▸ Problem description:
Every line in the data below that holds "each" should be found and copied.

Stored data
-- ==== Sys2Proof/Laws/Frames.lean ====
section
/-! SUPPORT. What each shared operation leaves as it is: for every operation of the queue, the trunks, the tables, the calls
and the selection, one lemma for each field of the state that it keeps. -/

namespace Sys2Proof.Machine

/-- A fold keeps whatever each of its steps keeps. -/
theorem foldl_keeps {σ α β : Type} (p : σ → β) (f : σ → α → σ) (h : ∀ s x, p (f s x) = p s) (l : List α) (s : σ) :
    p (l.foldl f s) = p s := by
  induction l generalizing s with
  | nil => rfl
  | cons x xs ih => rw [List.foldl_cons, ih, h]

/-- R13: what a granted take makes of the state. -/
theorem takeRecord_eq {s s' : State} {h : Handle} {e : EngineId} (hs : s.takeRecord h e = some s') :
    (∃ r, s.findRecord h = some r ∧ r.state = .waiting) ∧
      s' = s.updateRecord h fun r => { r with state := .inCall e, isProtected := true } := by
  unfold State.takeRecord at hs
  split at hs
  · next r hr => split at hs <;> simp_all
  · cases hs
/-! ### The alert queue -/
@[simp] theorem lateJoin_pending (s : State) (h : Handle) :
    (s.lateJoin h).pending = s.pending := by
  unfold State.lateJoin
  repeat' split
  all_goals try rfl
  next hs => simp [(takeRecord_eq hs).2]
@[simp] theorem lateJoin_resetLow (s : State) (h : Handle) :
    (s.lateJoin h).resetLow = s.resetLow := by
  unfold State.lateJoin
  repeat' split
  all_goals try rfl
  next hs => simp [(takeRecord_eq hs).2]
@[simp] theorem lateJoin_clock (s : State) (h : Handle) :
    (s.lateJoin h).clock = s.clock := by
  unfold State.lateJoin
  repeat' split
  all_goals try rfl
  next hs => simp [(takeRecord_eq hs).2]
@[simp] theorem lateJoin_hwi (s : State) (h : Handle) :
    (s.lateJoin h).hwi = s.hwi := by
  unfold State.lateJoin
  repeat' split
  all_goals try rfl
  next hs => simp [(takeRecord_eq hs).2]
@[simp] theorem lateJoin_ccp (s : State) (h : Handle) :
    (s.lateJoin h).ccp = s.ccp := by
  unfold State.lateJoin
  repeat' split
  all_goals try rfl
  next hs => simp [(takeRecord_eq hs).2]
@[simp] theorem lateJoin_tables (s : State) (h : Handle) :
    (s.lateJoin h).tables = s.tables := by
  unfold State.lateJoin
  repeat' split
  all_goals try rfl
  next hs => simp [(takeRecord_eq hs).2]
@[simp] theorem lateJoin_dsc (s : State) (h : Handle) :
    (s.lateJoin h).dsc = s.dsc := by
  unfold State.lateJoin
  repeat' split
  all_goals try rfl
  next hs => simp [(takeRecord_eq hs).2]
@[simp] theorem lateJoin_trunks (s : State) (h : Handle) :
    (s.lateJoin h).trunks = s.trunks := by
  unfold State.lateJoin
  repeat' split
  all_goals try rfl
  next hs => simp [(takeRecord_eq hs).2]
@[simp] theorem lateJoin_cmu (s : State) (h : Handle) :
    (s.lateJoin h).cmu = s.cmu := by
  unfold State.lateJoin
  repeat' split
  all_goals try rfl
  next hs => simp [(takeRecord_eq hs).2]
@[simp] theorem lateJoin_evr (s : State) (h : Handle) :
    (s.lateJoin h).evr = s.evr := by
  unfold State.lateJoin
  repeat' split
  all_goals try rfl
  next hs => simp [(takeRecord_eq hs).2]

@[simp] theorem reportWaiting_pending (s : State) (h : Handle) :
    (s.reportWaiting h).pending = s.pending := by simp [State.reportWaiting]
@[simp] theorem reportWaiting_resetLow (s : State) (h : Handle) :
    (s.reportWaiting h).resetLow = s.resetLow := by simp [State.reportWaiting]
@[simp] theorem reportWaiting_clock (s : State) (h : Handle) :
    (s.reportWaiting h).clock = s.clock := by simp [State.reportWaiting]
@[simp] theorem reportWaiting_hwi (s : State) (h : Handle) :
    (s.reportWaiting h).hwi = s.hwi := by simp [State.reportWaiting]
@[simp] theorem reportWaiting_ccp (s : State) (h : Handle) :
    (s.reportWaiting h).ccp = s.ccp := by simp [State.reportWaiting]
@[simp] theorem reportWaiting_tables (s : State) (h : Handle) :
    (s.reportWaiting h).tables = s.tables := by simp [State.reportWaiting]
@[simp] theorem reportWaiting_trunks (s : State) (h : Handle) :
    (s.reportWaiting h).trunks = s.trunks := by simp [State.reportWaiting]
@[simp] theorem reportWaiting_cmu (s : State) (h : Handle) :
    (s.reportWaiting h).cmu = s.cmu := by simp [State.reportWaiting]
@[simp] theorem reportWaiting_evr (s : State) (h : Handle) :
    (s.reportWaiting h).evr = s.evr := by simp [State.reportWaiting]

/-- R10: what an admission makes of the state. -/
theorem admit_eq {s s' : State} {k : Key} {c : ClassId} {h : Handle} (hs : s.admitAlert k c = some (s', h)) :
    s.lowestFree = some h ∧
      s' = ({ s with queue := placeRecord (newRecord h k c) s.queue } : State).reportWaiting h := by
  unfold State.admitAlert at hs
  split at hs
  · next g hg =>
    obtain ⟨rfl, rfl⟩ := by simpa using hs
    exact ⟨hg, rfl⟩
  · cases hs
@[simp] theorem offer_pending (s : State) (k : Key) (c : ClassId) :
    ((s.offer k c).1).pending = s.pending := by
  unfold State.offer
  repeat' split
  all_goals (first | (next hs => simp [(admit_eq hs).2]) | simp)
@[simp] theorem offer_resetLow (s : State) (k : Key) (c : ClassId) :
    ((s.offer k c).1).resetLow = s.resetLow := by
  unfold State.offer
  repeat' split
  all_goals (first | (next hs => simp [(admit_eq hs).2]) | simp)
@[simp] theorem offer_clock (s : State) (k : Key) (c : ClassId) :
    ((s.offer k c).1).clock = s.clock := by
  unfold State.offer
  repeat' split
  all_goals (first | (next hs => simp [(admit_eq hs).2]) | simp)
@[simp] theorem offer_hwi (s : State) (k : Key) (c : ClassId) :
    ((s.offer k c).1).hwi = s.hwi := by
  unfold State.offer
  repeat' split
  all_goals (first | (next hs => simp [(admit_eq hs).2]) | simp)
@[simp] theorem offer_ccp (s : State) (k : Key) (c : ClassId) :
    ((s.offer k c).1).ccp = s.ccp := by
  unfold State.offer
  repeat' split
  all_goals (first | (next hs => simp [(admit_eq hs).2]) | simp)
@[simp] theorem offer_tables (s : State) (k : Key) (c : ClassId) :
    ((s.offer k c).1).tables = s.tables := by
  unfold State.offer
  repeat' split
  all_goals (first | (next hs => simp [(admit_eq hs).2]) | simp)
@[simp] theorem offer_trunks (s : State) (k : Key) (c : ClassId) :
    ((s.offer k c).1).trunks = s.trunks := by
  unfold State.offer
  repeat' split
  all_goals (first | (next hs => simp [(admit_eq hs).2]) | simp)
@[simp] theorem offer_cmu (s : State) (k : Key) (c : ClassId) :
    ((s.offer k c).1).cmu = s.cmu := by
  unfold State.offer
  repeat' split
  all_goals (first | (next hs => simp [(admit_eq hs).2]) | simp)

@[simp] theorem internalAlert_pending (s : State) (k : Key) (c : ClassId) :
    (s.internalAlert k c).pending = s.pending := by simp [State.internalAlert]
@[simp] theorem internalAlert_resetLow (s : State) (k : Key) (c : ClassId) :
    (s.internalAlert k c).resetLow = s.resetLow := by simp [State.internalAlert]
@[simp] theorem internalAlert_clock (s : State) (k : Key) (c : ClassId) :
    (s.internalAlert k c).clock = s.clock := by simp [State.internalAlert]
@[simp] theorem internalAlert_hwi (s : State) (k : Key) (c : ClassId) :
    (s.internalAlert k c).hwi = s.hwi := by simp [State.internalAlert]
@[simp] theorem internalAlert_ccp (s : State) (k : Key) (c : ClassId) :
    (s.internalAlert k c).ccp = s.ccp := by simp [State.internalAlert]
@[simp] theorem internalAlert_tables (s : State) (k : Key) (c : ClassId) :
    (s.internalAlert k c).tables = s.tables := by simp [State.internalAlert]
@[simp] theorem internalAlert_trunks (s : State) (k : Key) (c : ClassId) :
    (s.internalAlert k c).trunks = s.trunks := by simp [State.internalAlert]
@[simp] theorem internalAlert_cmu (s : State) (k : Key) (c : ClassId) :
    (s.internalAlert k c).cmu = s.cmu := by simp [State.internalAlert]

@[simp] theorem settleReturn_pending (s : State) (h : Handle) :
    (s.settleReturn h).pending = s.pending := by
  unfold State.settleReturn
  repeat' split
  all_goals simp
@[simp] theorem settleReturn_resetLow (s : State) (h : Handle) :
    (s.settleReturn h).resetLow = s.resetLow := by
  unfold State.settleReturn
  repeat' split
  all_goals simp
@[simp] theorem settleReturn_clock (s : State) (h : Handle) :
    (s.settleReturn h).clock = s.clock := by
  unfold State.settleReturn
  repeat' split
  all_goals simp
@[simp] theorem settleReturn_hwi (s : State) (h : Handle) :
    (s.settleReturn h).hwi = s.hwi := by
  unfold State.settleReturn
  repeat' split
  all_goals simp
@[simp] theorem settleReturn_ccp (s : State) (h : Handle) :
    (s.settleReturn h).ccp = s.ccp := by
  unfold State.settleReturn
  repeat' split
  all_goals simp
@[simp] theorem settleReturn_tables (s : State) (h : Handle) :
    (s.settleReturn h).tables = s.tables := by
  unfold State.settleReturn
  repeat' split
  all_goals simp
@[simp] theorem settleReturn_trunks (s : State) (h : Handle) :
    (s.settleReturn h).trunks = s.trunks := by
  unfold State.settleReturn
  repeat' split
  all_goals simp
@[simp] theorem settleReturn_cmu (s : State) (h : Handle) :
    (s.settleReturn h).cmu = s.cmu := by
  unfold State.settleReturn
  repeat' split
  all_goals simp
@[simp] theorem settleReturn_evr (s : State) (h : Handle) :
    (s.settleReturn h).evr = s.evr := by
  unfold State.settleReturn
  repeat' split
  all_goals simp

@[simp] theorem uncountedReturn_pending (s : State) (h : Handle) :
    (s.uncountedReturn h).pending = s.pending := by
  unfold State.uncountedReturn
  repeat' split
  all_goals simp
@[simp] theorem uncountedReturn_resetLow (s : State) (h : Handle) :
    (s.uncountedReturn h).resetLow = s.resetLow := by
  unfold State.uncountedReturn
  repeat' split
  all_goals simp
@[simp] theorem uncountedReturn_clock (s : State) (h : Handle) :
    (s.uncountedReturn h).clock = s.clock := by
  unfold State.uncountedReturn
  repeat' split
  all_goals simp
@[simp] theorem uncountedReturn_hwi (s : State) (h : Handle) :
    (s.uncountedReturn h).hwi = s.hwi := by
  unfold State.uncountedReturn
  repeat' split
  all_goals simp
@[simp] theorem uncountedReturn_ccp (s : State) (h : Handle) :
    (s.uncountedReturn h).ccp = s.ccp := by
  unfold State.uncountedReturn
  repeat' split
  all_goals simp
@[simp] theorem uncountedReturn_tables (s : State) (h : Handle) :
    (s.uncountedReturn h).tables = s.tables := by
  unfold State.uncountedReturn
  repeat' split
  all_goals simp
@[simp] theorem uncountedReturn_trunks (s : State) (h : Handle) :
    (s.uncountedReturn h).trunks = s.trunks := by
  unfold State.uncountedReturn
  repeat' split
  all_goals simp
@[simp] theorem uncountedReturn_cmu (s : State) (h : Handle) :
    (s.uncountedReturn h).cmu = s.cmu := by
  unfold State.uncountedReturn
  repeat' split
  all_goals simp
@[simp] theorem uncountedReturn_evr (s : State) (h : Handle) :
    (s.uncountedReturn h).evr = s.evr := by
  unfold State.uncountedReturn
  repeat' split
  all_goals simp

@[simp] theorem raiseAll_pending (s : State) (ds : List Detail) :
    (ds.foldl State.raise s).pending = s.pending := foldl_keeps State.pending State.raise (by simp) ds s
@[simp] theorem raiseAll_resetLow (s : State) (ds : List Detail) :
    (ds.foldl State.raise s).resetLow = s.resetLow := foldl_keeps State.resetLow State.raise (by simp) ds s
@[simp] theorem raiseAll_clock (s : State) (ds : List Detail) :
    (ds.foldl State.raise s).clock = s.clock := foldl_keeps State.clock State.raise (by simp) ds s
@[simp] theorem raiseAll_hwi (s : State) (ds : List Detail) :
    (ds.foldl State.raise s).hwi = s.hwi := foldl_keeps State.hwi State.raise (by simp) ds s
@[simp] theorem raiseAll_ccp (s : State) (ds : List Detail) :
    (ds.foldl State.raise s).ccp = s.ccp := foldl_keeps State.ccp State.raise (by simp) ds s
@[simp] theorem raiseAll_tables (s : State) (ds : List Detail) :
    (ds.foldl State.raise s).tables = s.tables := foldl_keeps State.tables State.raise (by simp) ds s
@[simp] theorem raiseAll_queue (s : State) (ds : List Detail) :
    (ds.foldl State.raise s).queue = s.queue := foldl_keeps State.queue State.raise (by simp) ds s
@[simp] theorem raiseAll_dsc (s : State) (ds : List Detail) :
    (ds.foldl State.raise s).dsc = s.dsc := foldl_keeps State.dsc State.raise (by simp) ds s
@[simp] theorem raiseAll_trunks (s : State) (ds : List Detail) :
    (ds.foldl State.raise s).trunks = s.trunks := foldl_keeps State.trunks State.raise (by simp) ds s
@[simp] theorem raiseAll_engines (s : State) (ds : List Detail) :
    (ds.foldl State.raise s).engines = s.engines := foldl_keeps State.engines State.raise (by simp) ds s
@[simp] theorem raiseAll_cmu (s : State) (ds : List Detail) :
    (ds.foldl State.raise s).cmu = s.cmu := foldl_keeps State.cmu State.raise (by simp) ds s

@[simp] theorem farEndFailure_pending (s : State) (h : Handle) (route : RouteId) :
    (s.farEndFailure h route).pending = s.pending := by
  unfold State.farEndFailure
  repeat' split
  all_goals simp
@[simp] theorem farEndFailure_resetLow (s : State) (h : Handle) (route : RouteId) :
    (s.farEndFailure h route).resetLow = s.resetLow := by
  unfold State.farEndFailure
  repeat' split
  all_goals simp
@[simp] theorem farEndFailure_clock (s : State) (h : Handle) (route : RouteId) :
    (s.farEndFailure h route).clock = s.clock := by
  unfold State.farEndFailure
  repeat' split
  all_goals simp
@[simp] theorem farEndFailure_hwi (s : State) (h : Handle) (route : RouteId) :
    (s.farEndFailure h route).hwi = s.hwi := by
  unfold State.farEndFailure
  repeat' split
  all_goals simp
@[simp] theorem farEndFailure_ccp (s : State) (h : Handle) (route : RouteId) :
    (s.farEndFailure h route).ccp = s.ccp := by
  unfold State.farEndFailure
  repeat' split
  all_goals simp
@[simp] theorem farEndFailure_tables (s : State) (h : Handle) (route : RouteId) :
    (s.farEndFailure h route).tables = s.tables := by
  unfold State.farEndFailure
  repeat' split
  all_goals simp
@[simp] theorem farEndFailure_trunks (s : State) (h : Handle) (route : RouteId) :
    (s.farEndFailure h route).trunks = s.trunks := by
  unfold State.farEndFailure
  repeat' split
  all_goals simp
@[simp] theorem farEndFailure_cmu (s : State) (h : Handle) (route : RouteId) :
    (s.farEndFailure h route).cmu = s.cmu := by
  unfold State.farEndFailure
  repeat' split
  all_goals simp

▸ Output for this task:
/-! SUPPORT. What each shared operation leaves as it is: for every operation of the queue, the trunks, the tables, the calls
and the selection, one lemma for each field of the state that it keeps. -/
/-- A fold keeps whatever each of its steps keeps. -/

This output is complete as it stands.